To report an issue in a GNOME project, go to GNOME GitLab.
Do not go to GNOME Gitlab for: Bluefish, Doxygen, GnuCash, GStreamer, java-gnome, LDTP, NetworkManager, Tomboy.

Bug 726108 - Improve Scanner Functions and add test cases.


Summary:	Improve Scanner Functions and add test cases.


Status:	RESOLVED FIXED

Product:	easytag
Classification:	Other
Component:	general
Version:	master
Hardware:	Other All

Importance:	Normal normal
Target Milestone:	2.1
Assigned To:	EasyTAG maintainer(s)
QA Contact:	EasyTAG maintainer(s)

URL:
Whiteboard:

Depends on:
Blocks:

Reported:	2014-03-11 14:39 UTC by Abhinav
Modified:	2014-04-22 18:41 UTC

See Also:
GNOME target:	---
GNOME version:	---

Attachments
This patch improves Scanner functions and also add some test cases (17.59 KB, patch) 2014-03-11 14:41 UTC, Abhinav	needs-work	Details \| Review
Applied all modifications (17.86 KB, patch) 2014-03-11 18:07 UTC, Abhinav	needs-work	Details \| Review
Applied all modifications (18.16 KB, patch) 2014-03-11 19:54 UTC, Abhinav	committed	Details \| Review
Benchmark for p20 to space implementations (3.70 KB, text/x-csrc) 2014-04-07 10:03 UTC, Santtu Lakkala		Details

Description Abhinav 2014-03-11 14:39:07 UTC

Scanner Functions like Scan_Convert* should be improved. They are not compatible with current UTF-8 and are slow. Moreover, tests cases for them should also be added.

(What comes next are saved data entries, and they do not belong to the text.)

@[simp] theorem State.settleSp_pc (b : Bool) : (s.settleSp b).pc = s.pc := by rw [State.settleSp_frame s b]
@[simp] theorem State.settleSp_sr (b : Bool) : (s.settleSp b).sr = s.sr := by rw [State.settleSp_frame s b]
@[simp] theorem State.settleSp_corcon (b : Bool) : (s.settleSp b).corcon = s.corcon := by rw [State.settleSp_frame s b]
@[simp] theorem State.settleSp_intcon2 (b : Bool) : (s.settleSp b).intcon2 = s.intcon2 :=
  by rw [State.settleSp_frame s b]
@[simp] theorem State.settleSp_ifs (b : Bool) : (s.settleSp b).ifs = s.ifs := by rw [State.settleSp_frame s b]
@[simp] theorem State.settleSp_iec (b : Bool) : (s.settleSp b).iec = s.iec := by rw [State.settleSp_frame s b]
@[simp] theorem State.settleSp_ipc (b : Bool) : (s.settleSp b).ipc = s.ipc := by rw [State.settleSp_frame s b]
@[simp] theorem State.settleSp_inttreg (b : Bool) : (s.settleSp b).inttreg = s.inttreg :=
  by rw [State.settleSp_frame s b]
@[simp] theorem State.settleSp_disicnt (b : Bool) : (s.settleSp b).disicnt = s.disicnt :=
  by rw [State.settleSp_frame s b]
@[simp] theorem State.settleSp_splim (b : Bool) : (s.settleSp b).splim = s.splim := by rw [State.settleSp_frame s b]
@[simp] theorem State.settleSp_trapr (b : Bool) : (s.settleSp b).trapr = s.trapr := by rw [State.settleSp_frame s b]
@[simp] theorem State.settleSp_cf (b : Bool) : (s.settleSp b).cf = s.cf := by rw [State.settleSp_frame s b]
@[simp] theorem State.settleSp_accA (b : Bool) : (s.settleSp b).accA = s.accA := by rw [State.settleSp_frame s b]
@[simp] theorem State.settleSp_accB (b : Bool) : (s.settleSp b).accB = s.accB := by rw [State.settleSp_frame s b]
@[simp] theorem State.settleSp_splimArmed (b : Bool) : (s.settleSp b).splimArmed = s.splimArmed :=
  by rw [State.settleSp_frame s b]
@[simp] theorem State.settleSp_pmode (b : Bool) : (s.settleSp b).pmode = s.pmode := by rw [State.settleSp_frame s b]
@[simp] theorem State.settleSp_pin (b : Bool) : (s.settleSp b).pin = s.pin := by rw [State.settleSp_frame s b]
@[simp] theorem State.settleSp_tempPc (b : Bool) : (s.settleSp b).tempPc = s.tempPc := by rw [State.settleSp_frame s b]
@[simp] theorem State.settleSp_tempSrl (b : Bool) : (s.settleSp b).tempSrl = s.tempSrl :=
  by rw [State.settleSp_frame s b]
@[simp] theorem State.settleSp_irqSkid (b : Bool) : (s.settleSp b).irqSkid = s.irqSkid :=
  by rw [State.settleSp_frame s b]
@[simp] theorem State.settleSp_stkAge (b : Bool) : (s.settleSp b).stkAge = s.stkAge := by rw [State.settleSp_frame s b]
@[simp] theorem State.settleSp_mathAge (b : Bool) : (s.settleSp b).mathAge = s.mathAge :=
  by rw [State.settleSp_frame s b]
@[simp] theorem State.settleSp_data (b : Bool) : (s.settleSp b).data = s.data := by rw [State.settleSp_frame s b]
@[simp] theorem State.settleSp_prog (b : Bool) : (s.settleSp b).prog = s.prog := by rw [State.settleSp_frame s b]
@[simp] theorem State.settleSp_inttregHold (b : Bool) : (s.settleSp b).inttregHold = s.inttregHold :=
  by rw [State.settleSp_frame s b]
@[simp] theorem State.settleSp_ipcStale (b : Bool) : (s.settleSp b).ipcStale = s.ipcStale :=
  by rw [State.settleSp_frame s b]
@[simp] theorem State.settleSp_conflictDue (b : Bool) : (s.settleSp b).conflictDue = s.conflictDue :=
  by rw [State.settleSp_frame s b]
@[simp] theorem State.settleSp_inputs (b : Bool) : (s.settleSp b).inputs = s.inputs := by rw [State.settleSp_frame s b]
@[simp] theorem State.settleSp_device (b : Bool) : (s.settleSp b).device = s.device := by rw [State.settleSp_frame s b]

@[simp] theorem State.advance_w (k : Nat) : (s.advance k).w = s.w := by rw [State.advance_frame s k]
@[simp] theorem State.advance_sr (k : Nat) : (s.advance k).sr = s.sr := by rw [State.advance_frame s k]
@[simp] theorem State.advance_corcon (k : Nat) : (s.advance k).corcon = s.corcon := by rw [State.advance_frame s k]
@[simp] theorem State.advance_intcon1 (k : Nat) : (s.advance k).intcon1 = s.intcon1 := by rw [State.advance_frame s k]
@[simp] theorem State.advance_intcon2 (k : Nat) : (s.advance k).intcon2 = s.intcon2 := by rw [State.advance_frame s k]
@[simp] theorem State.advance_ifs (k : Nat) : (s.advance k).ifs = s.ifs := by rw [State.advance_frame s k]
@[simp] theorem State.advance_iec (k : Nat) : (s.advance k).iec = s.iec := by rw [State.advance_frame s k]
@[simp] theorem State.advance_ipc (k : Nat) : (s.advance k).ipc = s.ipc := by rw [State.advance_frame s k]
@[simp] theorem State.advance_inttreg (k : Nat) : (s.advance k).inttreg = s.inttreg := by rw [State.advance_frame s k]
@[simp] theorem State.advance_disicnt (k : Nat) : (s.advance k).disicnt = s.disicnt := by rw [State.advance_frame s k]
@[simp] theorem State.advance_splim (k : Nat) : (s.advance k).splim = s.splim := by rw [State.advance_frame s k]
@[simp] theorem State.advance_trapr (k : Nat) : (s.advance k).trapr = s.trapr := by rw [State.advance_frame s k]
@[simp] theorem State.advance_cf (k : Nat) : (s.advance k).cf = s.cf := by rw [State.advance_frame s k]
@[simp] theorem State.advance_accA (k : Nat) : (s.advance k).accA = s.accA := by rw [State.advance_frame s k]
@[simp] theorem State.advance_accB (k : Nat) : (s.advance k).accB = s.accB := by rw [State.advance_frame s k]
@[simp] theorem State.advance_splimArmed (k : Nat) : (s.advance k).splimArmed = s.splimArmed :=
  by rw [State.advance_frame s k]
@[simp] theorem State.advance_pmode (k : Nat) : (s.advance k).pmode = s.pmode := by rw [State.advance_frame s k]
@[simp] theorem State.advance_pin (k : Nat) : (s.advance k).pin = s.pin := by rw [State.advance_frame s k]
@[simp] theorem State.advance_tempPc (k : Nat) : (s.advance k).tempPc = s.tempPc := by rw [State.advance_frame s k]
@[simp] theorem State.advance_tempSrl (k : Nat) : (s.advance k).tempSrl = s.tempSrl := by rw [State.advance_frame s k]
@[simp] theorem State.advance_irqSkid (k : Nat) : (s.advance k).irqSkid = s.irqSkid := by rw [State.advance_frame s k]
@[simp] theorem State.advance_stkAge (k : Nat) : (s.advance k).stkAge = s.stkAge := by rw [State.advance_frame s k]
@[simp] theorem State.advance_mathAge (k : Nat) : (s.advance k).mathAge = s.mathAge := by rw [State.advance_frame s k]
@[simp] theorem State.advance_data (k : Nat) : (s.advance k).data = s.data := by rw [State.advance_frame s k]
@[simp] theorem State.advance_prog (k : Nat) : (s.advance k).prog = s.prog := by rw [State.advance_frame s k]
@[simp] theorem State.advance_inttregHold (k : Nat) : (s.advance k).inttregHold = s.inttregHold :=
  by rw [State.advance_frame s k]
@[simp] theorem State.advance_ipcStale (k : Nat) : (s.advance k).ipcStale = s.ipcStale :=
  by rw [State.advance_frame s k]
@[simp] theorem State.advance_conflictDue (k : Nat) : (s.advance k).conflictDue = s.conflictDue :=
  by rw [State.advance_frame s k]
@[simp] theorem State.advance_inputs (k : Nat) : (s.advance k).inputs = s.inputs := by rw [State.advance_frame s k]
@[simp] theorem State.advance_device (k : Nat) : (s.advance k).device = s.device := by rw [State.advance_frame s k]

@[simp] theorem State.countDown_pc : (s.countDown).pc = s.pc := by rw [State.countDown_eq s]
@[simp] theorem State.countDown_w : (s.countDown).w = s.w := by rw [State.countDown_eq s]
@[simp] theorem State.countDown_sr : (s.countDown).sr = s.sr := by rw [State.countDown_eq s]
@[simp] theorem State.countDown_corcon : (s.countDown).corcon = s.corcon := by rw [State.countDown_eq s]
@[simp] theorem State.countDown_intcon1 : (s.countDown).intcon1 = s.intcon1 := by rw [State.countDown_eq s]
@[simp] theorem State.countDown_ifs : (s.countDown).ifs = s.ifs := by rw [State.countDown_eq s]
@[simp] theorem State.countDown_iec : (s.countDown).iec = s.iec := by rw [State.countDown_eq s]
@[simp] theorem State.countDown_ipc : (s.countDown).ipc = s.ipc := by rw [State.countDown_eq s]
@[simp] theorem State.countDown_inttreg : (s.countDown).inttreg = s.inttreg := by rw [State.countDown_eq s]
@[simp] theorem State.countDown_splim : (s.countDown).splim = s.splim := by rw [State.countDown_eq s]
@[simp] theorem State.countDown_trapr : (s.countDown).trapr = s.trapr := by rw [State.countDown_eq s]
@[simp] theorem State.countDown_cf : (s.countDown).cf = s.cf := by rw [State.countDown_eq s]
@[simp] theorem State.countDown_accA : (s.countDown).accA = s.accA := by rw [State.countDown_eq s]
@[simp] theorem State.countDown_accB : (s.countDown).accB = s.accB := by rw [State.countDown_eq s]
@[simp] theorem State.countDown_splimArmed : (s.countDown).splimArmed = s.splimArmed := by rw [State.countDown_eq s]
@[simp] theorem State.countDown_pmode : (s.countDown).pmode = s.pmode := by rw [State.countDown_eq s]
@[simp] theorem State.countDown_pin : (s.countDown).pin = s.pin := by rw [State.countDown_eq s]
@[simp] theorem State.countDown_tempPc : (s.countDown).tempPc = s.tempPc := by rw [State.countDown_eq s]
@[simp] theorem State.countDown_tempSrl : (s.countDown).tempSrl = s.tempSrl := by rw [State.countDown_eq s]
@[simp] theorem State.countDown_irqSkid : (s.countDown).irqSkid = s.irqSkid := by rw [State.countDown_eq s]
@[simp] theorem State.countDown_stkAge : (s.countDown).stkAge = s.stkAge := by rw [State.countDown_eq s]
@[simp] theorem State.countDown_mathAge : (s.countDown).mathAge = s.mathAge := by rw [State.countDown_eq s]
@[simp] theorem State.countDown_data : (s.countDown).data = s.data := by rw [State.countDown_eq s]
@[simp] theorem State.countDown_prog : (s.countDown).prog = s.prog := by rw [State.countDown_eq s]
@[simp] theorem State.countDown_inttregHold : (s.countDown).inttregHold = s.inttregHold := by rw [State.countDown_eq s]
@[simp] theorem State.countDown_ipcStale : (s.countDown).ipcStale = s.ipcStale := by rw [State.countDown_eq s]
@[simp] theorem State.countDown_conflictDue : (s.countDown).conflictDue = s.conflictDue := by rw [State.countDown_eq s]
@[simp] theorem State.countDown_inputs : (s.countDown).inputs = s.inputs := by rw [State.countDown_eq s]
@[simp] theorem State.countDown_draws : (s.countDown).draws = s.draws := by rw [State.countDown_eq s]
@[simp] theorem State.countDown_device : (s.countDown).device = s.device := by rw [State.countDown_eq s]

Comment 1 Abhinav 2014-03-11 14:41:53 UTC

Created attachment 271524 [details] [review]
This patch improves Scanner functions and also add some test cases

Comment 2 David King 2014-03-11 15:06:23 UTC

Review of attachment 271524 [details] [review]:

::: src/application_window.c
@@ +135,3 @@
 Convert_All_Uppercase (GtkWidget *entry)
 {
+    gchar *res, *string = g_strdup (gtk_entry_get_text (GTK_ENTRY (entry)));

Do not put two declarations on a single line, especially if initialising one with the result of a function call.

@@ +139,1 @@
+    res = Scan_Process_Fields_All_Uppercase (string);

As this function already duplicates the string, what is the point of calling g_strdup() on the string from the GtkEntry?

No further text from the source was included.